Exercise brief = From the entries below, copy every line that holds the word "where".

--- START ---

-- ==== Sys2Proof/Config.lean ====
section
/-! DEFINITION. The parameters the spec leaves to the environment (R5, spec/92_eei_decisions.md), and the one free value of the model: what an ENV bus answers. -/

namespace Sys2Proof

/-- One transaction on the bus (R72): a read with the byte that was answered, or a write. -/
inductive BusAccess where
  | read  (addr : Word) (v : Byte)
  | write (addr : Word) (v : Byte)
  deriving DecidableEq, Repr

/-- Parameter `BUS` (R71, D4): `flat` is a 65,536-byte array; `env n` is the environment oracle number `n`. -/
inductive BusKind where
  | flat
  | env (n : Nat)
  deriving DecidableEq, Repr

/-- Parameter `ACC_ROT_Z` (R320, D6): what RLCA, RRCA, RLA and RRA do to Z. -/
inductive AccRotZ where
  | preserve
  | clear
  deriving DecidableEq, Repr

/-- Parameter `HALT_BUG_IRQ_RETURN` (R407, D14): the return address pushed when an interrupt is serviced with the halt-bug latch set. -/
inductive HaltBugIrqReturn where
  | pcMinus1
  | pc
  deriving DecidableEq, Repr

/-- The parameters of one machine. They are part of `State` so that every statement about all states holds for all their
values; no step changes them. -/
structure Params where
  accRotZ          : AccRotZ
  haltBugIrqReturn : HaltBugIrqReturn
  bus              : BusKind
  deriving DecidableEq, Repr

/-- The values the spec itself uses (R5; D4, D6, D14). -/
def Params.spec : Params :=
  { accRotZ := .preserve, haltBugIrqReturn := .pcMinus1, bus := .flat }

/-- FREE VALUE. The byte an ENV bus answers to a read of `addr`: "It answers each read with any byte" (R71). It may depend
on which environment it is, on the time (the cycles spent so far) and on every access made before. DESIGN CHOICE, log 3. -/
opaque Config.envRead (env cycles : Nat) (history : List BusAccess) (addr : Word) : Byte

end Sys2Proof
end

--- END ---

Result for this exercise =
inductive BusAccess where
inductive BusKind where
inductive AccRotZ where
inductive HaltBugIrqReturn where
structure Params where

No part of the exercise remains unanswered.